◆ TASK REQUIREMENTS ◆
Say how many lines in the records contain "bnei". The reply must consist of the number alone.
┌─ DATA RECORDS
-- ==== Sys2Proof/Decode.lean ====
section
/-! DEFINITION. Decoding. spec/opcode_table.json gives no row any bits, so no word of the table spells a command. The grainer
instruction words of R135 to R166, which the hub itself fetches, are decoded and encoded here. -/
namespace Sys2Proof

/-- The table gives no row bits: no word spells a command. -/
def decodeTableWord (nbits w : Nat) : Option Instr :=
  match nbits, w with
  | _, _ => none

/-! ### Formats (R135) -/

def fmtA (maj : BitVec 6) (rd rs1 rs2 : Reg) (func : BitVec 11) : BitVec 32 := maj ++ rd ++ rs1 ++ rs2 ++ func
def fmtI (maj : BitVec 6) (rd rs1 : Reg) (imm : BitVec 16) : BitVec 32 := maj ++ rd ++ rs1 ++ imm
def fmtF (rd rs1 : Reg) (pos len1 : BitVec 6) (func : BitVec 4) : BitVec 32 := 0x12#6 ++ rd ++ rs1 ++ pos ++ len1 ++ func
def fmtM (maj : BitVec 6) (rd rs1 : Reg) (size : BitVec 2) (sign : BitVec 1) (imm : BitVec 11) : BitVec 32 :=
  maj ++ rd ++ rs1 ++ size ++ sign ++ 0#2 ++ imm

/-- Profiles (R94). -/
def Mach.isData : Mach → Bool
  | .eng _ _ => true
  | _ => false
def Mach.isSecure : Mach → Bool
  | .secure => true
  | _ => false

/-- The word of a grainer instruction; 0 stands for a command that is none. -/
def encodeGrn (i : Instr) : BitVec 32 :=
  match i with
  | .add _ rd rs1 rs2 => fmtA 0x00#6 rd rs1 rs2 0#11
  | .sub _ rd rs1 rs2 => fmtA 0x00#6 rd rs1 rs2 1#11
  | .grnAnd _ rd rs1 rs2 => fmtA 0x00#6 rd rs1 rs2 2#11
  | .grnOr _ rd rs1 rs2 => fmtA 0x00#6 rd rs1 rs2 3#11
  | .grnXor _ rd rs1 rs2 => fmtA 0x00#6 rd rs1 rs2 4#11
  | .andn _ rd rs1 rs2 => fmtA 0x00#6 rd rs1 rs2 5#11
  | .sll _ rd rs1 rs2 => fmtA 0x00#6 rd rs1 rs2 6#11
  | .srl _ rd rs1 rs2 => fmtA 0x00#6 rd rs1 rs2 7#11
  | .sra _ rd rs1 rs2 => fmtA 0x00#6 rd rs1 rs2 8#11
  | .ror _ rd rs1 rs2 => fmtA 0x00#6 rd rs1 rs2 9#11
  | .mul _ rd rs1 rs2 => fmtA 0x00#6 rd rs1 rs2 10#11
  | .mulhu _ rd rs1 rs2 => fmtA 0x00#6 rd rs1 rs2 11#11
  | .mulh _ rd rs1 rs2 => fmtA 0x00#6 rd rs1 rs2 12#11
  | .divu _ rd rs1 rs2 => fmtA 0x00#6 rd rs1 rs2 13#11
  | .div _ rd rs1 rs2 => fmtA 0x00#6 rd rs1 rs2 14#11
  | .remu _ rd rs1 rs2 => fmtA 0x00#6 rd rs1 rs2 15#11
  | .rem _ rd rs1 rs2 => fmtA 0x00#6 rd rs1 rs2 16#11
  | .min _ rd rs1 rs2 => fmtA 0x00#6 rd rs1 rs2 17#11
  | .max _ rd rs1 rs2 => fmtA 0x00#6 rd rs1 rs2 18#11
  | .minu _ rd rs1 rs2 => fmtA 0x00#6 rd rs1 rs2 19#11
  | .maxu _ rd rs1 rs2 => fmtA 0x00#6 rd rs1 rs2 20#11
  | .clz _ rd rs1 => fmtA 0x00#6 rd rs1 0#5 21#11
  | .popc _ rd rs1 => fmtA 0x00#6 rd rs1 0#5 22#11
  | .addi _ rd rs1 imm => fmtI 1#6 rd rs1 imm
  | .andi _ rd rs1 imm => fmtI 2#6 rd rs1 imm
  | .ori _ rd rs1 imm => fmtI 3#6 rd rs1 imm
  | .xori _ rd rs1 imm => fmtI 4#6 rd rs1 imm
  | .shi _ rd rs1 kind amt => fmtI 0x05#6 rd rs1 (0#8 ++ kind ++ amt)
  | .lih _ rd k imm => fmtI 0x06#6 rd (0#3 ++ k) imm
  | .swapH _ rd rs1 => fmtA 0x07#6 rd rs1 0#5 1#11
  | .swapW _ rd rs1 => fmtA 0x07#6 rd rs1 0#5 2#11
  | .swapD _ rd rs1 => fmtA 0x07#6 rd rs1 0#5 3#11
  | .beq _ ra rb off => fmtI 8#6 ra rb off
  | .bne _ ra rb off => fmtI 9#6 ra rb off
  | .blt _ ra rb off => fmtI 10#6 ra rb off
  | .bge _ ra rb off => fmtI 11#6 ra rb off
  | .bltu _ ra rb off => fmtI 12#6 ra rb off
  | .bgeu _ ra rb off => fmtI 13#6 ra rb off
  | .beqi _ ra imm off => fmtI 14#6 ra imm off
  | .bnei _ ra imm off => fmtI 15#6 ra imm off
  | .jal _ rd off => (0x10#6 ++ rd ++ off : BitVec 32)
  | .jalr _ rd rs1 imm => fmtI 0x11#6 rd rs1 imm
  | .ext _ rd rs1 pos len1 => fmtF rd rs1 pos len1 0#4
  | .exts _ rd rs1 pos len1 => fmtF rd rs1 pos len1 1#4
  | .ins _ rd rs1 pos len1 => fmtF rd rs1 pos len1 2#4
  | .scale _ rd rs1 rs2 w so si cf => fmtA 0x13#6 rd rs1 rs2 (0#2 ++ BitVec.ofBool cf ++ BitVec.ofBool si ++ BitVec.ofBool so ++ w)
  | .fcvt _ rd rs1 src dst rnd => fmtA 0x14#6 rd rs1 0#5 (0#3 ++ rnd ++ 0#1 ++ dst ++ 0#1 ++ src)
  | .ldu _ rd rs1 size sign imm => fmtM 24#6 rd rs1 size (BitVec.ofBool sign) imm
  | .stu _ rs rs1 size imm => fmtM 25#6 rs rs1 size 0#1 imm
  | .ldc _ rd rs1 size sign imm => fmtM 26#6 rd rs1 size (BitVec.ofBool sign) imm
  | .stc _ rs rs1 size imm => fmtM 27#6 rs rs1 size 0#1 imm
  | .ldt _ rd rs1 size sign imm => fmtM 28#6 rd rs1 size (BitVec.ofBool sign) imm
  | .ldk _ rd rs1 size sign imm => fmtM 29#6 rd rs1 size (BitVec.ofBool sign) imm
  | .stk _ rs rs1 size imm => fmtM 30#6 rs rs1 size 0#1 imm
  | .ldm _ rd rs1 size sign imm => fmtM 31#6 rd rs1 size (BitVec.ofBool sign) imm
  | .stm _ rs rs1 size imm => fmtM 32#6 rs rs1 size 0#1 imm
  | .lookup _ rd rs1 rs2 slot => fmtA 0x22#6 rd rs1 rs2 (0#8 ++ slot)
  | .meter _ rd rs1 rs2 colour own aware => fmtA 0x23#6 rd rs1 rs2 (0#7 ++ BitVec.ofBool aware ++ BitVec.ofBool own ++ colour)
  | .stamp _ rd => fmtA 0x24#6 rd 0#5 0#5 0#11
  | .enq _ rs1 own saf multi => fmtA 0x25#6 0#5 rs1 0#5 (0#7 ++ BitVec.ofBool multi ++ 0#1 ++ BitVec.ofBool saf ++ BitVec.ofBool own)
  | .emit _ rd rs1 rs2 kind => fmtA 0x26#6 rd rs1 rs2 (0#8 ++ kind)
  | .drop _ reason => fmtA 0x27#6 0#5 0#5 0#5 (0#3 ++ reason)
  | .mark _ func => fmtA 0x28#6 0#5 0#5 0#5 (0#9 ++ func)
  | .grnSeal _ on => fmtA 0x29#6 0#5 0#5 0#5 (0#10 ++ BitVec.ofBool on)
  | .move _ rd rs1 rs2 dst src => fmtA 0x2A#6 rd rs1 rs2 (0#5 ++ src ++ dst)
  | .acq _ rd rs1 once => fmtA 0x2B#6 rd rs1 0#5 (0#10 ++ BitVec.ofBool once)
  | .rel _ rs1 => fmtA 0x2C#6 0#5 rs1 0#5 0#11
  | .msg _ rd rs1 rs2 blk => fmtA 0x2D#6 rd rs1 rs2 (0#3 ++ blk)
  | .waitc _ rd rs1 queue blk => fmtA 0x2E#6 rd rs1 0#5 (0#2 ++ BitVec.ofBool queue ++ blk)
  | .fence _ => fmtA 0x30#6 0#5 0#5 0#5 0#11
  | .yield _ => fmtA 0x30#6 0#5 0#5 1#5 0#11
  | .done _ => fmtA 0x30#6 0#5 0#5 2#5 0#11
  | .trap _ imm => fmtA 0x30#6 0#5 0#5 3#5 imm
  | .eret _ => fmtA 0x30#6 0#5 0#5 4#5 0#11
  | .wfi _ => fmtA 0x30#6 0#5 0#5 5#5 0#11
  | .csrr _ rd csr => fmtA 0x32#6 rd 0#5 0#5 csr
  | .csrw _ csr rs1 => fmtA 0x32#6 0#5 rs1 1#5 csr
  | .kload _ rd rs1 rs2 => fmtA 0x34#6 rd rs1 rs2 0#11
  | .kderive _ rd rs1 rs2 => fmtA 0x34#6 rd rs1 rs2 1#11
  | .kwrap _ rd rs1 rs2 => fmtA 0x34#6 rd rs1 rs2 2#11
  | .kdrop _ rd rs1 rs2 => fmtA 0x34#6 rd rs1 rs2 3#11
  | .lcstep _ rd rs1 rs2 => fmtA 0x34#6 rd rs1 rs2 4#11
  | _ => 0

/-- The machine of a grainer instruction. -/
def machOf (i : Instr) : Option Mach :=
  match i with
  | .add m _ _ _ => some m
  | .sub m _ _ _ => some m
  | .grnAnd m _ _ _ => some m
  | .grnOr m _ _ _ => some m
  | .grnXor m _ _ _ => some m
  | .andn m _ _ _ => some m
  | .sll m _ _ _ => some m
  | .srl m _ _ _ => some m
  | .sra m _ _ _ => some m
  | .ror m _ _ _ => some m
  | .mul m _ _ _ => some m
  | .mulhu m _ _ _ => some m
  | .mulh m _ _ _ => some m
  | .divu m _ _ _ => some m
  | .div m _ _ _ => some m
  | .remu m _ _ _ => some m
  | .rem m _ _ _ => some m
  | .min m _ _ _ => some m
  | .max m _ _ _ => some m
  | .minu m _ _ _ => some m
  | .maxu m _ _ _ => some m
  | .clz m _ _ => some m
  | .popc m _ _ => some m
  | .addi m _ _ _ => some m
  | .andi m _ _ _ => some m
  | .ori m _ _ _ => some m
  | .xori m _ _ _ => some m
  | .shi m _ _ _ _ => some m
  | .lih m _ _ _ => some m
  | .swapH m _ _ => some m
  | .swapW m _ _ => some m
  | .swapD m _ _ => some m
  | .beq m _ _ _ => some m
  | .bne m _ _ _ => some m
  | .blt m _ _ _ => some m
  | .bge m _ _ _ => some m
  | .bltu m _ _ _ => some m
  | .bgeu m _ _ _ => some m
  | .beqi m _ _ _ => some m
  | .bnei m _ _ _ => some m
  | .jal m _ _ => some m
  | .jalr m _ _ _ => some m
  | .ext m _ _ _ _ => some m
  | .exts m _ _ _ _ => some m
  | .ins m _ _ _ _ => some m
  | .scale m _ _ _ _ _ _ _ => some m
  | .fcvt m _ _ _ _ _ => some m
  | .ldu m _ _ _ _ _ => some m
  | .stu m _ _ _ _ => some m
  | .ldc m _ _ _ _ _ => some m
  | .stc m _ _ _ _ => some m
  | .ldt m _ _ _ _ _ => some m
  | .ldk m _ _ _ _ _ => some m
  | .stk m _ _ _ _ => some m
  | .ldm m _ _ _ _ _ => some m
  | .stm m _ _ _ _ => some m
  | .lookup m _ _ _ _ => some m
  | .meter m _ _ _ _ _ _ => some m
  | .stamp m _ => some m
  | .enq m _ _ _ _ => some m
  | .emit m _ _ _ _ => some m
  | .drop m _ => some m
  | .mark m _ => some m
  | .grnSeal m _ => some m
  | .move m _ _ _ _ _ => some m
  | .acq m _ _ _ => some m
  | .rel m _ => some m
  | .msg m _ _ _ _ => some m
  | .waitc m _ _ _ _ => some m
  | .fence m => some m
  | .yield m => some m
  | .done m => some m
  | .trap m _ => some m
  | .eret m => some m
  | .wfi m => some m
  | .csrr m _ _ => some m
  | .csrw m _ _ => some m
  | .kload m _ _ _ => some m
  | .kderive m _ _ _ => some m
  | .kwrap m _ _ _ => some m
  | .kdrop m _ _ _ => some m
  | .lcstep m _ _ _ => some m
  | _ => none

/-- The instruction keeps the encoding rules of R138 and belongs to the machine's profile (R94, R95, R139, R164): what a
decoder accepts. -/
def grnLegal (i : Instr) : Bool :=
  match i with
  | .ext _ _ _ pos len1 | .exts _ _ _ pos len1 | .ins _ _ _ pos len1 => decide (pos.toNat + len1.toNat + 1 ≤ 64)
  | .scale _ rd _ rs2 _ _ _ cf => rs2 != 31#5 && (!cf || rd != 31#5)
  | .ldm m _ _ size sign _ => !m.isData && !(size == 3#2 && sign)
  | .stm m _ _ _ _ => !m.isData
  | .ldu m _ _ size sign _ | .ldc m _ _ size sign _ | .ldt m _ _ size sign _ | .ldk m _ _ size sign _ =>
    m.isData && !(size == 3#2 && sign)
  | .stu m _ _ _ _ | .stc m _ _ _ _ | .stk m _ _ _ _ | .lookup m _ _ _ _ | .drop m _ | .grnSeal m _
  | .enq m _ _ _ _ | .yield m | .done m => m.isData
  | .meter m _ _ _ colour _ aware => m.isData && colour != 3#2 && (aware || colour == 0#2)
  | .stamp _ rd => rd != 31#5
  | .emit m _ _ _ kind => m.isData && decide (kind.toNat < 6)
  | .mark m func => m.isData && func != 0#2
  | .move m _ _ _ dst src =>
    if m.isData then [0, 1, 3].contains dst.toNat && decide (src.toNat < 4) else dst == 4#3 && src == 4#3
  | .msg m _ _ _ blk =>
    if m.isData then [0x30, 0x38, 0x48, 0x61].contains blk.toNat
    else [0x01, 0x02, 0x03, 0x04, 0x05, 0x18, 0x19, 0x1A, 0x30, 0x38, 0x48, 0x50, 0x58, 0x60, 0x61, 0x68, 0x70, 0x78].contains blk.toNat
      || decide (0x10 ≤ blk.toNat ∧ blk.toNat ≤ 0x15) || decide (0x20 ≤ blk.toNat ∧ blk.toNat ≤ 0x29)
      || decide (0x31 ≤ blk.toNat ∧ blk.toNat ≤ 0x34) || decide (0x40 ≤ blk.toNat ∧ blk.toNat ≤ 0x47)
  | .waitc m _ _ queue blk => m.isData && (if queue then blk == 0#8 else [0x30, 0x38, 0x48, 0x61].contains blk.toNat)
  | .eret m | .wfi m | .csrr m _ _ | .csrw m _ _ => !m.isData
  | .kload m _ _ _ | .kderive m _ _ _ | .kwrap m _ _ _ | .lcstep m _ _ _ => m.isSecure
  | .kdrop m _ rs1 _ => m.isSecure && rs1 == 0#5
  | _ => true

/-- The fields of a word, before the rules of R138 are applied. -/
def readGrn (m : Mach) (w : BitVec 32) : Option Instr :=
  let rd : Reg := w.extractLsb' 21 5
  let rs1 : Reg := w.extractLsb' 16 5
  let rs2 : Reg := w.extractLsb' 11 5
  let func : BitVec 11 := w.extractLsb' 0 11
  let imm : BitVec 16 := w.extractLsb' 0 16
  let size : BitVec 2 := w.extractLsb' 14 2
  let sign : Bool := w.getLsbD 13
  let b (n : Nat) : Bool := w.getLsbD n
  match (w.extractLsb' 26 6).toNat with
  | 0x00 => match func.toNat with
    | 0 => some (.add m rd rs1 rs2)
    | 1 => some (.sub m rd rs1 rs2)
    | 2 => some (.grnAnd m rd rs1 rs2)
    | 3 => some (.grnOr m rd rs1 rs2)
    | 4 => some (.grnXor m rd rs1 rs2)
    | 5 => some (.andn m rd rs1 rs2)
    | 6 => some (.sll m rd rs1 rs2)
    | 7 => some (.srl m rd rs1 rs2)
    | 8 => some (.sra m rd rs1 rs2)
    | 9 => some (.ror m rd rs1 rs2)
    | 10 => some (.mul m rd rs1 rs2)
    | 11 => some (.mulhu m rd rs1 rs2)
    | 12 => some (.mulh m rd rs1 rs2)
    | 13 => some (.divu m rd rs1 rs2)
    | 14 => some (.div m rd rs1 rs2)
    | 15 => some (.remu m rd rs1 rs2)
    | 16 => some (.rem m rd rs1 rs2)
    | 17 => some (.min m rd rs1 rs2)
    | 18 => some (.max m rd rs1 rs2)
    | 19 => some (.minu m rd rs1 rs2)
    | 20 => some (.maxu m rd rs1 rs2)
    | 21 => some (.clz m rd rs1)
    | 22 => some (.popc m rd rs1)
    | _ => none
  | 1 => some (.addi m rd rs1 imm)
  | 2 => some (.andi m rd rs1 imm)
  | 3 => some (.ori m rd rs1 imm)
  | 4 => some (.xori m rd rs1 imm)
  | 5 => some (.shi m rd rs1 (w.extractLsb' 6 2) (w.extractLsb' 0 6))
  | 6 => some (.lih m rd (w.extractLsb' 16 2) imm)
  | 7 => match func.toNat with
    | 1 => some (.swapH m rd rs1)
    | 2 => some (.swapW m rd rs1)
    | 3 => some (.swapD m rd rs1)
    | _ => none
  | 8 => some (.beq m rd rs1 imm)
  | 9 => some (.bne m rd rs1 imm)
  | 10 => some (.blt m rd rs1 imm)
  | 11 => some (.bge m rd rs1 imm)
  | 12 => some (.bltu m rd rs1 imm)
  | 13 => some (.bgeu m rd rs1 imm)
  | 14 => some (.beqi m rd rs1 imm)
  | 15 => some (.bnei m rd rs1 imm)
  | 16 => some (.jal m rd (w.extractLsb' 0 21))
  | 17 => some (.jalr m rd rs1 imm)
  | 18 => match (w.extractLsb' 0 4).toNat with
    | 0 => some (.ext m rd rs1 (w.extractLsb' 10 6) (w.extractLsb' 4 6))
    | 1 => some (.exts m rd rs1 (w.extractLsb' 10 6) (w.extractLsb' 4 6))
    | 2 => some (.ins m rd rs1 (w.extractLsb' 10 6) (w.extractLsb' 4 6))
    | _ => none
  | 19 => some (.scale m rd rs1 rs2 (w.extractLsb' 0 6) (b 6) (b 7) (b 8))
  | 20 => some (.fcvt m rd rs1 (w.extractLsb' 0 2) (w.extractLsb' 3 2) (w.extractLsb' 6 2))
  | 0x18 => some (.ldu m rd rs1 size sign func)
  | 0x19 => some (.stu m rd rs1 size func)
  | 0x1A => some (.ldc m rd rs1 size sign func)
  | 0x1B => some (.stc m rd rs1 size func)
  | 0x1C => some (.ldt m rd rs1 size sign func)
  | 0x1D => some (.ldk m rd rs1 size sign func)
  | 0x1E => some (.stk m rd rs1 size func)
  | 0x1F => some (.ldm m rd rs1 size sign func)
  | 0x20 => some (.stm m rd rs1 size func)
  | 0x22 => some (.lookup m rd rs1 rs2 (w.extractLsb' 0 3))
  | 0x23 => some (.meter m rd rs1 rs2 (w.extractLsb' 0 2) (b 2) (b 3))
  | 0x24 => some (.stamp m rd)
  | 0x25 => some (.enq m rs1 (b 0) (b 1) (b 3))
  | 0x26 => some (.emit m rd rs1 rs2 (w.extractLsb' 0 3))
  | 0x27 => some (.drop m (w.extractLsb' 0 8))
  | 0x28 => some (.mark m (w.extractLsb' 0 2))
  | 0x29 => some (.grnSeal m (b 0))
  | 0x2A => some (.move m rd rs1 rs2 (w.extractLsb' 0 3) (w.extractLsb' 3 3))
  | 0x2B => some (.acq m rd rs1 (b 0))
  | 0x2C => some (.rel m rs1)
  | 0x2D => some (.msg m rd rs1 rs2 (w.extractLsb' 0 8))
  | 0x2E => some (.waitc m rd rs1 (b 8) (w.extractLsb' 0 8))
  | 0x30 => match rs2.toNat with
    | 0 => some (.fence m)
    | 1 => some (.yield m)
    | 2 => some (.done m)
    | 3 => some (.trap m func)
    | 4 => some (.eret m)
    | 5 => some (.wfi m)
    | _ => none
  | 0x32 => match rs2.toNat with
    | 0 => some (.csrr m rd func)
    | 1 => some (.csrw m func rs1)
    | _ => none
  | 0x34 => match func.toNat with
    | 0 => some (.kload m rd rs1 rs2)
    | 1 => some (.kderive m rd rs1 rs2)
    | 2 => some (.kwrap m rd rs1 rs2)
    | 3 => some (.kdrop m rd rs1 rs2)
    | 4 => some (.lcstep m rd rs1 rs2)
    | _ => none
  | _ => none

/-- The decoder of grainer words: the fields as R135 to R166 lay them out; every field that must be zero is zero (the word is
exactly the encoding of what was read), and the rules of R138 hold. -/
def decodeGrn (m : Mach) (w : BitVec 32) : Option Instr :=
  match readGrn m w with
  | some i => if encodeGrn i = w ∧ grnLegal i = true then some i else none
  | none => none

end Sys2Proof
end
└─
◆ TASK SOLUTION ◆
3